Boell vertrat den inzwischen selten gewordenen Typus des Kirchenmusikers, der gleichermaßen als virtuoser und liturgischer Organist wie auch als Chor- und Orchesterdirigent ein kirchenmusikalisches Gemeindeamt versieht, im Konzertsaal auf der Orgelbank und auf dem Dirigentenpodium agiert und in beiden Bereichen als Hochschullehrer tätig ist. Die Aufgabe, eine Musikhochschule zu gründen, belegt, dass seine Ausstrahlung nicht auf diese Bereiche beschränkt war: Zeitgenossen wissen zu berichten, dass er u.a. auch gerne und mit Erfolg Klavierlieder seines Lehrers Hans Pfitzner öffentlich begleitete.

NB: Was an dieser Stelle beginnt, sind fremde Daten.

-- ==== Sys2Proof/Tests/Slice0.lean ====
section
/-! SUPPORT. Tests of the model: an ill-formed term for each check of WellFormed, worked examples of the spec, and for each obligation
with hypotheses a concrete state and operands that meet them, clause by clause. Expected values come from the rules cited. -/

namespace Sys2Proof.Tests

open Sys2Proof.Machine Sys2Proof.Claims

/-! ## Small states -/

/-- A command from the CP, and one from the PP. -/
def hd : CmdHead := ⟨.cp, 1, true⟩
def hdp : CmdHead := ⟨.pp, 1, true⟩

/-- Reset, with both ports READY. -/
def ready : State :=
  { State.reset with pc := ⟨{ PortCtl.fresh true with state := .ready }, { PortCtl.fresh true with state := .ready }⟩ }

/-- `ready` with line 0's record, Signal Unit or voice context changed. -/
def withLine (f : LineRec → LineRec) : State := { ready with lc := ⟨f ready.lc.line0, ready.lc.line1⟩ }
def withSu (f : SignalUnit → SignalUnit) : State := { ready with su := ⟨f ready.su.line0, ready.su.line1⟩ }

/-- Line 0 in a state under a controller. -/
def lineAt (st : LineState) (c : Controller) : State := withLine fun r => { r with state := st, controller := c }

/-- A state whose ports are those of `ready` takes any command of the CP, and any of the PP. -/
theorem takes {s : State} (c : Command) (h1 : s.standby = false) (h2 : s.pc = ready.pc) : Takes hd c s :=
  ⟨h1, by rw [h2]; rfl, rfl, by rw [h2]; decide, .inl (by rw [h2]; rfl)⟩

theorem takes_pp {s : State} (c : Command) (h1 : s.standby = false) (h2 : s.pc = ready.pc) : Takes hdp c s :=
  ⟨h1, by rw [h2]; rfl, rfl, by rw [h2]; decide, .inl (by rw [h2]; rfl)⟩

/-! ## What is not well formed -/

theorem test_wf_number : (Instr.lineStatus hd 4294967295).wf = true ∧ (Instr.lineStatus hd 4294967296).wf = false := by decide

theorem test_wf_optNumber :
    (Instr.record hd ⟨some .loc, .absent, some 4294967295, false⟩).wf = true ∧
    (Instr.record hd ⟨some .loc, .absent, some 4294967296, false⟩).wf = false := by decide

theorem test_wf_string : (Instr.dial hd 0 ⟨List.replicate 255 (some .comma), .absent, false, none⟩).wf = true ∧
    (Instr.dial hd 0 ⟨List.replicate 256 (some .comma), .absent, false, none⟩).wf = false := by simp [-List.reduceReplicate, Instr.wf, Command.wf, DialArgs.wf, fitsValue, num, optNum]

theorem test_wf_flags : (Instr.ackChanges hd 0 (List.replicate 255 .ring)).wf = true ∧
    (Instr.ackChanges hd 0 (List.replicate 256 .ring)).wf = false := by simp [-List.reduceReplicate, Instr.wf, Command.wf, num]

theorem test_wf_classes : (Instr.setNotices hd (List.replicate 255 (some .line))).wf = true ∧
    (Instr.setNotices hd (List.replicate 256 none)).wf = false := by simp [-List.reduceReplicate, Instr.wf, Command.wf]

theorem test_wf_policy : (Instr.setLinePolicy hd 0 ⟨.absent, none, .absent, .absent, .absent, some 4294967296, none, .absent, .absent,
    .absent⟩).wf = false := by decide

theorem test_wf_cadence : (Instr.setCadence hd 0 ⟨[⟨0, some .busy, 20, 20, 0, 0, 1⟩], none, none⟩).wf = true ∧
    (Instr.setCadence hd 0 ⟨[⟨0, some .busy, 20, 4294967296, 0, 0, 1⟩], none, none⟩).wf = false := by decide

theorem test_wf_queueCall : (Instr.queueCall hd ⟨[some .comma], false, some .ringOnly, none, .absent, some 4294967296, none, none,
    none⟩).wf = false := by decide

theorem test_wf_clock : (Instr.setClock hd ⟨12, 31, 23, 59, 4294967296⟩).wf = false := by decide

theorem test_wf_voice : (Instr.setVoice hd (some .loc) ⟨none, none, .absent, .absent, .absent, some 4294967296, .absent, none, none,
    .absent⟩).wf = false := by decide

Über seine aufführungspraktischen Auffassungen hat sich Heinrich Boell 1940 in einem Beitrag geäußert, der durch eine überaus „moderne“ Position überrascht: „Als wir dann nach dem Weltkrieg zunächst vereinzelt in Leipzig, Köln, und einigen anderen Städten darangingen, Bach in möglichst originalgetreuer Besetzung, mit kleinen aber sehr gut besetzten Chören und Orchestern bei Wahrung des authentischen Verhältnisses zwischen Chor und Orchester, sowie innerhalb des Orchesters zwischen Streichern und Bläsern, und unter Beachtung der authentischen Dynamik aufzuführen, da erlebten wir beglückt Wunder über Wunder. Es zeigte sich, dass es bei dieser Musik nie auf Masse des Klanges ankam, sondern auf höchste Intensität und Klarheit und äußerste dynamische Energie der Linienführung; es ergab sich ferner, dass die Klarheit der Linienführung durch einige wenige gute Spieler unvergleichlich besser, eindringlicher und schöner zu erreichen war als durch eine große Zahl von Spielern und den dadurch bedingten dicken Klang [...] Es zeigte sich, dass hier – natürlich immer sehr gute, mit den Erfordernissen lockeren und äußerst präzisen non – legato Spiels vertraute und lebendig musizierende Musiker vorausgesetzt – nahezu alles sozusagen von selbst klang, da sich alle die vielen Vortragszeichen erübrigten, dass Crescendo und decrescendo, Steigerung und Ballung, Spannung und Entspannung dadurch das bloße An- und Ablaufen miteinander und gegeneinander gehender Linien ganz von selbst und unendlich viel bezwingender sich ergaben, als das jemals bei Anwendung einer der mit so vielen Vortragsbezeichnungen versehenen Ausgaben zu erreichen war.“

Die wenigen noch erreichbaren Zeitzeugen hatten nur in der kurzen Zeit 1946/47 bei Boell Orgelunterricht, der in der Poppelsdorfer Kirche stattfand. Sie berichten von seinem Streben nach durchsichtiger Artikulation beim Bachspiel, vor allem aber auch von einer souveränen, charaktervollen, pädagogisch Zugewandten Persönlichkeit.